(Stored items from a collection)
=== Section Start ===

-- ==== Sys2Proof/Tests/Slice0.lean ====
section
/-!
SUPPORT. Tests of single steps, their expected results taken from spec/95_test_vectors.md and from the encodings of spec/30_encoding.md, and, for
each statement that has hypotheses, values that meet them.
-/

namespace Sys2Proof.Tests

open Sys2Proof Sys2Proof.Machine

/-! ## Helpers -/

/-- The machine with the answers to come. -/
def answering (answers : List Answer) (s : State) : State := { s with answers := answers }

/-- So many answers Ok. -/
def oks (n : Nat) : List Answer := List.replicate n .ok

/-- After reset, `n` answers Ok to come. -/
def fresh (n : Nat) : State := answering (oks n) State.reset

/-- In Ready with geometry 16 by 2, `n` answers Ok to come. -/
def ready (backlight : Bool) (n : Nat) : State :=
  { fresh n with phase := .ready, cfg := { width := 16, height := 2, backlight := backlight }, sync := .inStep }

/-- The host offers these transfers. -/
def offering (cmd : List (BitVec 32)) (s : State) : State := { s with cmd := cmd }

/-- Reset rises after these numbers of events and transfers. -/
def resetAt (rst : List Nat) (s : State) : State := { s with rst := rst }

/-- CLEAR in progress with these entries left. -/
def clearing (work : List Item) (n : Nat) : State :=
  { ready true n with busy := true, seq := seqStart .clear 0, work := work }

/-- The state an outcome leads to. -/
def after (o : Out) : State := (outState o).getD State.reset

theorem next_after (o : Out) (h : (outState o).isSome = true) : o = .next (after o) := by
  cases o <;> simp_all [outState, after]

/-- The display is at a clear command; whether it is given its time before the next byte. -/
def cleared (given : Bool) (s : State) : State :=
  { s with device := { half := none, cursor := .home 0, busy := true }, settled := [given] }

theorem quiet_nil {n : Nat} {s : State} (h : s.rst = []) : s.Quiet n := by
  intro k hk; simp [h] at hk

theorem quiet_cons {n k : Nat} {ks : List Nat} {s : State} (h : s.rst = k :: ks) (hn : n ≤ k) : s.Quiet n := by
  intro j hj; simp [h] at hj; omega

/-! ## Well-formedness: the one check there is -/

theorem test_text_too_long_ill_formed : ¬ WellFormed (.print (List.replicate 65536 0x41) 1) := by
  rw [WellFormed, Instr.wellFormed, List.length_replicate]
  decide

theorem test_text_longest_well_formed : WellFormed (.print (List.replicate 65535 0x41) 1) := by
  rw [WellFormed, Instr.wellFormed, List.length_replicate]
  decide

/-! ## Decoding, of words written out from 30_encoding.md -/

/-- R90: 00, thirteen ignored bits, bit 16 the backlight, height, width. -/
theorem test_decode_construct :
    decode (.cw 0b00_0000000000000_1_00000010_00010000 []) = .ok (.construct 16 2 true) := by decide

/-- R90: the ignored bits set, the backlight off. -/
theorem test_decode_construct_ignored :
    decode (.cw 0b00_1111111111111_0_00000100_00010100 []) = .ok (.construct 20 4 false) := by decide

/-- R91: 01, six ignored bits, sixteen bits of length, line. -/
theorem test_decode_print :
    decode (.cw 0b01_000000_0000000000000010_00000001 [0x48, 0x69]) = .ok (.print [0x48, 0x69] 1) := by decide

/-- R91: one beat too few is no whole request. -/
theorem test_decode_print_short :
    decode (.cw 0b01_000000_0000000000000010_00000001 [0x48]) = .error .textLength := by decide

/-- R92. -/
theorem test_decode_clear : decode (.cw 0b10_000000000000000000000000000000 []) = .ok .clear := by decide

/-- R94. -/
theorem test_decode_cwReserved : decode (.cw 0b11_000000000000000000000000000101 []) = .ok (.cwReserved 5) := by decide

/-- R88: bit 8 the mode. -/
theorem test_decode_sendbyte_data : decode (.uop 0b1_01000001) = .ok (.sendbyte .data 0x41) := by decide
theorem test_decode_sendbyte_command : decode (.uop 0b0_01011010) = .ok (.sendbyte .command 0x5A) := by decide

/-- R81: d, b, e, 0, r. -/
theorem test_decode_pktPresent : decode (.pkt .present 0b0100_1_0_0_1) = .ok (.pktPresent 4 true .data) := by decide
theorem test_decode_pktEset : decode (.pkt .eset 0b0011_0_1_0_0) = .ok (.pktEset 3 false .command) := by decide
theorem test_decode_pktEclr : decode (.pkt .eclr 0b1111_1_0_0_0) = .ok (.pktEclr 15 true .command) := by decide

/-- R94: the R/W bit is never set; R81: Enable belongs to the second write. -/
theorem test_decode_pkt_readWrite : decode (.pkt .present 0b0100_1_0_1_1) = .error .readWriteSet := by decide
theorem test_decode_pkt_enable : decode (.pkt .eclr 0b0100_1_1_0_1) = .error .enableOutOfPlace := by decide

/-- R87. -/
theorem test_decode_lcdReset4 : decode (.lcdcmd 0b00110011) = .ok .lcdReset4 := by decide
theorem test_decode_lcdSet4 : decode (.lcdcmd 0b00110010) = .ok .lcdSet4 := by decide
theorem test_decode_lcdEntry : decode (.lcdcmd 0b00000110) = .ok .lcdEntry := by decide
theorem test_decode_lcdDispon : decode (.lcdcmd 0b00001100) = .ok .lcdDispon := by decide
theorem test_decode_lcdFunc : decode (.lcdcmd 0b00101000) = .ok .lcdFunc := by decide
theorem test_decode_lcdClear : decode (.lcdcmd 0b00000001) = .ok .lcdClear := by decide
theorem test_decode_lcdLine1 : decode (.lcdcmd 0b10000000) = .ok .lcdLine1 := by decide
theorem test_decode_lcdLine2 : decode (.lcdcmd 0b11000000) = .ok .lcdLine2 := by decide
theorem test_decode_lcd_other : decode (.lcdcmd 0b00000010) = .error .notACommandByte := by decide

/-- A row of the table in the table's own numbering: a word of each format. -/
theorem test_table_words :
    decodeTableWord 32 0x00010210 = some (.construct 16 2 true) ∧ decodeTableWord 32 0x40000301 = some (.print [0, 0, 0] 1) ∧
    decodeTableWord 9 0x141 = some (.sendbyte .data 0x41) ∧ decodeTableWord 16 0x141 = some (.sendbyte .data 0x41) ∧
    decodeTableWord 8 0x4D = some (.pktEset 4 true .data) ∧ decodeTableWord 8 0x49 = some (.pktPresent 4 true .data) ∧
    decodeTableWord 8 0x28 = some .lcdFunc ∧ decodeTableWord 8 0x02 = none := by decide

/-- A placed word is what the next step runs, the first after reset: V50's CONSTRUCT begins, its power-up wait first. -/
theorem test_placed_construct :
    (after (step (State.reset.withFetchWord 32 0x00010210))).trace = [.waitMs 50] ∧
    (after (step (State.reset.withFetchWord 32 0x00010210))).wr = some 0x38 := by decide

theorem test_placed_print : (after (step (State.reset.withFetchWord 32 0x40000101))).status = 0b100 := by decide

/-! ## One step, against the vectors -/

/-- V40: the 36 writes, Ready, 0b000. -/
theorem test_construct_writes :
    writesOf (after (step (offering [0x00010210] (fresh 36)))).trace =
      [0x38, 0x3C, 0x38, 0x38, 0x3C, 0x38, 0x38, 0x3C, 0x38, 0x28, 0x2C, 0x28, 0x08, 0x0C, 0x08, 0x68, 0x6C, 0x68] ++
      [0x08, 0x0C, 0x08, 0xC8, 0xCC, 0xC8, 0x28, 0x2C, 0x28, 0x88, 0x8C, 0x88, 0x08, 0x0C, 0x08, 0x18, 0x1C, 0x18] := by
  decide +kernel

/-- V39: the eighth write answered Err: 16 events, 0b001, still Uninitialized. -/
theorem test_construct_error :
    (after (step (offering [0x00010210] (answering (oks 7 ++ [.err]) State.reset)))).trace.length = 16 ∧
    (after (step (offering [0x00010210] (answering (oks 7 ++ [.err]) State.reset)))).status = 0b001 ∧
    (after (step (offering [0x00010210] (answering (oks 7 ++ [.err]) State.reset)))).phase = .uninitialized := by
  decide

/-- V41. -/
theorem test_print_writes :
    writesOf (after (step (offering [0x40000201, 0x48, 0x69] (ready true 18)))).trace =
      [0x88, 0x8C, 0x88, 0x08, 0x0C, 0x08, 0x49, 0x4D, 0x49, 0x89, 0x8D, 0x89, 0x69, 0x6D, 0x69, 0x99, 0x9D, 0x99] := by
  decide +kernel

/-- V43 with the fourth write answered Err. -/
theorem test_print_invalid_line_error :
    (after (step (offering [0x40000103, 0x41] (answering (oks 3 ++ [.err]) (ready true 0))))).trace =
      [.invalidLine, .write 0x49 .ok, .wait 1, .write 0x4D .ok, .wait 1, .write 0x49 .ok, .wait 1, .write 0x19 .err] ∧
    (after (step (offering [0x40000103, 0x41] (answering (oks 3 ++ [.err]) (ready true 0))))).status = 0b011 := by
  decide

/-- V20. -/
theorem test_clear_events :
    (after (step (offering [0x80000000] (ready true 6)))).trace =
      [.write 0x08 .ok, .wait 1, .write 0x0C .ok, .wait 1, .write 0x08 .ok, .wait 1,
        .write 0x18 .ok, .wait 1, .write 0x1C .ok, .wait 1, .write 0x18 .ok, .wait 1] := by
  decide

/-- V35. -/
theorem test_clear_error :
    (after (exec .clear (answering (oks 3 ++ [.err]) (ready true 0)))).trace =
      [.write 0x08 .ok, .wait 1, .write 0x0C .ok, .wait 1, .write 0x08 .ok, .wait 1, .write 0x18 .err] ∧
    (after (exec .clear (answering (oks 3 ++ [.err]) (ready true 0)))).status = 0b001 ∧
    (after (exec .clear (answering (oks 3 ++ [.err]) (ready true 0)))).phase = .ready := by
  decide

/-- R225, and V48 to V50: the refusals, the beat of a refused PRINT dropped. -/
theorem test_refusals :
    (after (step (offering [0xC0000000] (ready true 6)))).status = 0b100 ∧
    (after (step (offering [0x40000101, 0x41, 0x80000000] (fresh 6)))).cmd = [0x80000000] ∧
    (after (step (offering [0x40000101, 0x41] (fresh 6)))).status = 0b100 ∧
    (after (step (offering [0x80000000] (fresh 6)))).status = 0b100 ∧
    (after (step (offering [0x00010414] (ready true 36)))).status = 0b100 ∧
    (after (step (offering [0x00010414] (ready true 36)))).trace = [] ∧
    (after (step (offering [0x00010414] (ready true 36)))).cfg.width = 16 := by
  decide

/-- V9 and V14. -/
theorem test_sendbyte_data :
    writesOf (after (exec (.sendbyte .data 0x41) (ready true 6))).trace = [0x49, 0x4D, 0x49, 0x19, 0x1D, 0x19] := by decide
theorem test_sendbyte_command :
    writesOf (after (exec (.sendbyte .command 0x5A) (ready false 6))).trace = [0x50, 0x54, 0x50, 0xA0, 0xA4, 0xA0] := by
  decide

/-- V22, write by write. -/
theorem test_pktPresent : (after (exec (.pktPresent 4 true .data) (ready true 1))).trace = [.write 0x49 .ok] := by decide
theorem test_pktEset : (after (exec (.pktEset 4 true .data) (ready true 1))).trace = [.write 0x4D .ok] := by decide
theorem test_pktEclr : (after (exec (.pktEclr 4 true .data) (ready true 1))).trace = [.write 0x49 .ok] := by decide

/-- The groups of V40, its backlight-off table, V18 and V19. -/
theorem test_lcdReset4 :
    writesOf (after (exec .lcdReset4 (ready true 6))).trace = [0x38, 0x3C, 0x38, 0x38, 0x3C, 0x38] := by decide
theorem test_lcdSet4 :
    writesOf (after (exec .lcdSet4 (ready false 6))).trace = [0x30, 0x34, 0x30, 0x20, 0x24, 0x20] := by decide
theorem test_lcdEntry :
    writesOf (after (exec .lcdEntry (ready true 6))).trace = [0x08, 0x0C, 0x08, 0x68, 0x6C, 0x68] := by decide
theorem test_lcdDispon :
    writesOf (after (exec .lcdDispon (ready false 6))).trace = [0x00, 0x04, 0x00, 0xC0, 0xC4, 0xC0] := by decide
theorem test_lcdFunc :
    writesOf (after (exec .lcdFunc (ready true 6))).trace = [0x28, 0x2C, 0x28, 0x88, 0x8C, 0x88] := by decide
theorem test_lcdClear :
    writesOf (after (exec .lcdClear (ready false 6))).trace = [0x00, 0x04, 0x00, 0x10, 0x14, 0x10] := by decide
theorem test_lcdLine1 :
    writesOf (after (exec .lcdLine1 (ready true 6))).trace = [0x88, 0x8C, 0x88, 0x08, 0x0C, 0x08] := by decide
theorem test_lcdLine2 :
    writesOf (after (exec .lcdLine2 (ready false 6))).trace = [0xC0, 0xC4, 0xC0, 0x00, 0x04, 0x00] := by decide

/-- R70's example: `lcd_nibbles(49 4D 49 19 1D 19)` is `(1,4) (1,1)`. -/
theorem test_lcdView : lcdView [0x49, 0x4D, 0x49, 0x19, 0x1D, 0x19] = [(.data, 0x41)] := by decide

/-- R242: reset after four events of a CLEAR. -/
theorem test_reset_cuts :
    (after (exec .clear (resetAt [4] (ready true 6)))).trace = [.write 0x08 .ok, .wait 1, .write 0x0C .ok, .wait 1] ∧
    (after (exec .clear (resetAt [4] (ready true 6)))).phase = .uninitialized := by
  decide

/-- R261: with a reset between a refused CONSTRUCT and the next word, the port takes the first only, and the reset is due. -/
theorem test_reset_between_words :
    (after (step (resetAt [1] (offering [0x00010210, 0x00010210] (ready true 0))))).results = [0b100] ∧
    (after (step (resetAt [1] (offering [0x00010210, 0x00010210] (ready true 0))))).cmd = [0x00010210] ∧
    (after (step (resetAt [1] (offering [0x00010210, 0x00010210] (ready true 0))))).rst = [0] := by
  decide

/-- R247 and U7: a byte that reaches the display at its clear command is a fault of the display; given its time, it is none; the block's own
trace is the same. -/
theorem test_display_at_clear :
    (after (exec .clear (cleared false (ready true 6)))).sync = .lost ∧
    (after (exec .clear (cleared true (ready true 6)))).sync = .inStep ∧
    (after (exec .clear (cleared false (ready true 6)))).trace = (after (exec .clear (cleared true (ready true 6)))).trace := by
  decide

/-- R113: the last event of a CONSTRUCT that was held up completes it, in the same step. -/
theorem test_last_event_completes :
    (after (step { State.reset with busy := true, seq := seqStart .construct 0, work := [.prim (.wait .eDelay)] })).phase =
      .ready ∧
    (after (step { State.reset with busy := true, seq := seqStart .construct 0, work := [.prim (.wait .eDelay)] })).results =
      [0b000] := by
  decide

/-! ## Values that meet the hypotheses of the statements, at boundaries where there are any -/

theorem witness_DecodeOfEncode :
    WellFormed (.print (List.replicate 65535 0x41) 255) ∧ WellFormed (.print [] 0) ∧ WellFormed (.cwReserved 0x3FFFFFFF) := by
  refine ⟨?_, by decide, by decide⟩
  rw [WellFormed, Instr.wellFormed, List.length_replicate]
  decide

=== Section End ===

● Exercise description:
Return, word for word, the line containing "the block's own" and all lines after it through the last line of the records, and nothing else.

● Result for this exercise:
/-- R247 and U7: a byte that reaches the display at its clear command is a fault of the display; given its time, it is none; the block's own
trace is the same. -/
theorem test_display_at_clear :
    (after (exec .clear (cleared false (ready true 6)))).sync = .lost ∧
    (after (exec .clear (cleared true (ready true 6)))).sync = .inStep ∧
    (after (exec .clear (cleared false (ready true 6)))).trace = (after (exec .clear (cleared true (ready true 6)))).trace := by
  decide

/-- R113: the last event of a CONSTRUCT that was held up completes it, in the same step. -/
theorem test_last_event_completes :
    (after (step { State.reset with busy := true, seq := seqStart .construct 0, work := [.prim (.wait .eDelay)] })).phase =
      .ready ∧
    (after (step { State.reset with busy := true, seq := seqStart .construct 0, work := [.prim (.wait .eDelay)] })).results =
      [0b000] := by
  decide

/-! ## Values that meet the hypotheses of the statements, at boundaries where there are any -/

theorem witness_DecodeOfEncode :
    WellFormed (.print (List.replicate 65535 0x41) 255) ∧ WellFormed (.print [] 0) ∧ WellFormed (.cwReserved 0x3FFFFFFF) := by
  refine ⟨?_, by decide, by decide⟩
  rw [WellFormed, Instr.wellFormed, List.length_replicate]
  decide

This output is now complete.